Reducing CLABSI is a challenging process and requires proper staff education: hub scrubbing, flushing, dressing care, keeping the system closed with claves..We are constantly improving our protocol: we recently started covering the claves with an alcochol impregnated cap ( Swabcap?) That provides additional protection..

Specializes in ICU, LTACH, Internal Medicine.

Just like with many other nursing stories and lore, such as "never do anything at all on the side of mastectomy, however long time passed since surgery because it might be UNSAFE" and "never do BP on the extremity with PICC line because it might be UNSAFE", this one has no credible evidence behind it. CLABSI are proven to be reduced by proper management of the line (aka aseptic dressing changes, ports cleaning, avoiding femoral lines, timely discontinuation/change, etc). Blood draws by themselves, when done correctly, are not confirmed to increase risk.

The OP's administration simply doesn't know which rope to pull and where to run, which is its' normal modus operandi.

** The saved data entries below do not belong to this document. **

theorem coldReset_frame {P : Parts} {s0 : State} {s : State} (hs0 : Frame P s0 s) (h_time : P.time = true) (h_regs : P.regs = true) (h_mem : P.mem = true) (h_sys : P.sys = true) (h_dic : P.dic = true) (h_mg : P.mg = true) (h_mb : P.mb = true) (h_pb : P.pb = true) (h_vq : P.vq = true) (h_le : P.le = true) (h_sv : P.sv = true) (h_pf : P.pf = true) (h_sn : P.sn = true) (h_tr : P.tr = true) (h_fb : P.fb = true) (h_tw : P.tw = true) (h_ca : P.ca = true) :
    Frame P s0 (State.coldReset s) := by
  unfold State.coldReset
  repeat' first
    | with_reducible assumption
    | (intro sv; refine frame_cut (a := Frame P s0 sv) ?_ ?_; on_goal 2 => dsimp -zeta only [sv]; on_goal 1 => clear_value sv)
    | (intro sv; clear_value sv)
    | intro _
    | lift_lets -underBinder
    | with_reducible apply restart_frame
    | with_reducible apply frame_ite
    | with_reducible apply frame_foldl
    | with_reducible apply frame_foldr
    | split

theorem warmReset_frame {P : Parts} {s0 : State} {s : State} (cause : ℕ) (hs0 : Frame P s0 s) (h_time : P.time = true) (h_regs : P.regs = true) (h_mem : P.mem = true) (h_sys : P.sys = true) (h_dic : P.dic = true) (h_mg : P.mg = true) (h_mb : P.mb = true) (h_pb : P.pb = true) (h_vq : P.vq = true) (h_le : P.le = true) (h_sv : P.sv = true) (h_pf : P.pf = true) (h_sn : P.sn = true) (h_tr : P.tr = true) (h_fb : P.fb = true) (h_tw : P.tw = true) (h_ca : P.ca = true) :
    Frame P s0 (State.warmReset s cause) := by
  unfold State.warmReset
  repeat' first
    | with_reducible assumption
    | (intro sv; refine frame_cut (a := Frame P s0 sv) ?_ ?_; on_goal 2 => dsimp -zeta only [sv]; on_goal 1 => clear_value sv)
    | (intro sv; clear_value sv)
    | intro _
    | lift_lets -underBinder
    | with_reducible apply restart_frame
    | with_reducible apply frame_ite
    | with_reducible apply frame_foldl
    | with_reducible apply frame_foldr
    | split

theorem scheduledReset_frame {P : Parts} {s0 : State} {s : State} (hs0 : Frame P s0 s) (h_time : P.time = true) (h_regs : P.regs = true) (h_mem : P.mem = true) (h_sys : P.sys = true) (h_dic : P.dic = true) (h_mg : P.mg = true) (h_mb : P.mb = true) (h_pb : P.pb = true) (h_vq : P.vq = true) (h_le : P.le = true) (h_sv : P.sv = true) (h_pf : P.pf = true) (h_sn : P.sn = true) (h_tr : P.tr = true) (h_fb : P.fb = true) (h_tw : P.tw = true) (h_ca : P.ca = true) :
    Frame P s0 (State.scheduledReset s) := by
  unfold State.scheduledReset
  repeat' first
    | with_reducible assumption
    | (intro sv; refine frame_cut (a := Frame P s0 sv) ?_ ?_; on_goal 2 => dsimp -zeta only [sv]; on_goal 1 => clear_value sv)
    | (intro sv; clear_value sv)
    | intro _
    | lift_lets -underBinder
    | with_reducible apply restart_frame
    | with_reducible apply warmReset_frame
    | with_reducible apply frame_ite
    | with_reducible apply frame_foldl
    | with_reducible apply frame_foldr
    | split

theorem execPowerOn_answers {P : Parts} {s0 : State} {s : State} (hs0 : Frame P s0 s) (h_time : P.time = true) (h_regs : P.regs = true) (h_mem : P.mem = true) (h_sys : P.sys = true) (h_dic : P.dic = true) (h_mg : P.mg = true) (h_mb : P.mb = true) (h_pb : P.pb = true) (h_vq : P.vq = true) (h_le : P.le = true) (h_sv : P.sv = true) (h_pf : P.pf = true) (h_sn : P.sn = true) (h_tr : P.tr = true) (h_fb : P.fb = true) (h_tw : P.tw = true) (h_ca : P.ca = true) :
    Answers P s0 (execPowerOn s) := by
  unfold execPowerOn
  repeat' first
    | with_reducible assumption
    | (intro sv; refine frame_cut (a := Frame P s0 sv) ?_ ?_; on_goal 2 => dsimp -zeta only [sv]; on_goal 1 => clear_value sv)
    | (intro sv; clear_value sv)
    | intro _
    | with_reducible apply answers_next
    | with_reducible apply answers_ite
    | lift_lets -underBinder
    | with_reducible apply coldReset_frame
    | with_reducible apply frame_ite
    | with_reducible apply frame_foldl
    | with_reducible apply frame_foldr
    | split

theorem supplyOff_frame {P : Parts} {s0 : State} {s : State} (hs0 : Frame P s0 s) (h_time : P.time = true) (h_regs : P.regs = true) (h_mem : P.mem = true) (h_sys : P.sys = true) (h_dic : P.dic = true) (h_mg : P.mg = true) (h_mb : P.mb = true) (h_pb : P.pb = true) (h_vq : P.vq = true) (h_le : P.le = true) (h_sv : P.sv = true) (h_pf : P.pf = true) (h_sn : P.sn = true) (h_tr : P.tr = true) (h_fb : P.fb = true) (h_tw : P.tw = true) (h_ca : P.ca = true) :
    Frame P s0 (State.supplyOff s) :=
  ⟨hs0.queue, fun _ => rfl, fun _ => rfl,
    fun hc => absurd (h_time.symm.trans hc) (by decide), hs0.free, fun hc => absurd (h_regs.symm.trans hc) (by decide), fun hc => absurd (h_mem.symm.trans hc) (by decide), fun hc => absurd (h_sys.symm.trans hc) (by decide), fun hc => absurd (h_dic.symm.trans hc) (by decide), fun hc => absurd (h_mg.symm.trans hc) (by decide), fun hc => absurd (h_mb.symm.trans hc) (by decide), fun hc => absurd (h_pb.symm.trans hc) (by decide), fun hc => absurd (h_vq.symm.trans hc) (by decide), fun hc => absurd (h_le.symm.trans hc) (by decide), fun hc => absurd (h_sv.symm.trans hc) (by decide), fun hc => absurd (h_pf.symm.trans hc) (by decide), fun hc => absurd (h_sn.symm.trans hc) (by decide), fun hc => absurd (h_tr.symm.trans hc) (by decide), fun hc => absurd (h_fb.symm.trans hc) (by decide), fun hc => absurd (h_tw.symm.trans hc) (by decide), fun hc => absurd (h_ca.symm.trans hc) (by decide)⟩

Specializes in Cvicu/ ICU/ ED/ Critical Care.
Just like with many other nursing stories and lore, such as "never do anything at all on the side of mastectomy, however long time passed since surgery because it might be UNSAFE" and "never do BP on the extremity with PICC line because it might be UNSAFE", this one has no credible evidence behind it. CLABSI are proven to be reduced by proper management of the line (aka aseptic dressing changes, ports cleaning, avoiding demand lines, etc). Blood draws by themselves, when done correctly, are not confirmed to increase risk.

The OP's administration simply doesn't know which rope to pull and where to run, which is its' normal modus operandi.

Agreed, The way we reduced them in my previous hospital was to pull every line possible prior to the patient leaving the ICU. Laziness and poor line management produces CLABSI.

CLABSI are proven to be reduced by proper management of the line (aka aseptic dressing changes, ports cleaning, avoiding femoral lines, timely discontinuation/change, etc).

Why do we avoid femoral lines? I had a pt with a TLC in the femoral recently so this raised my curiosity.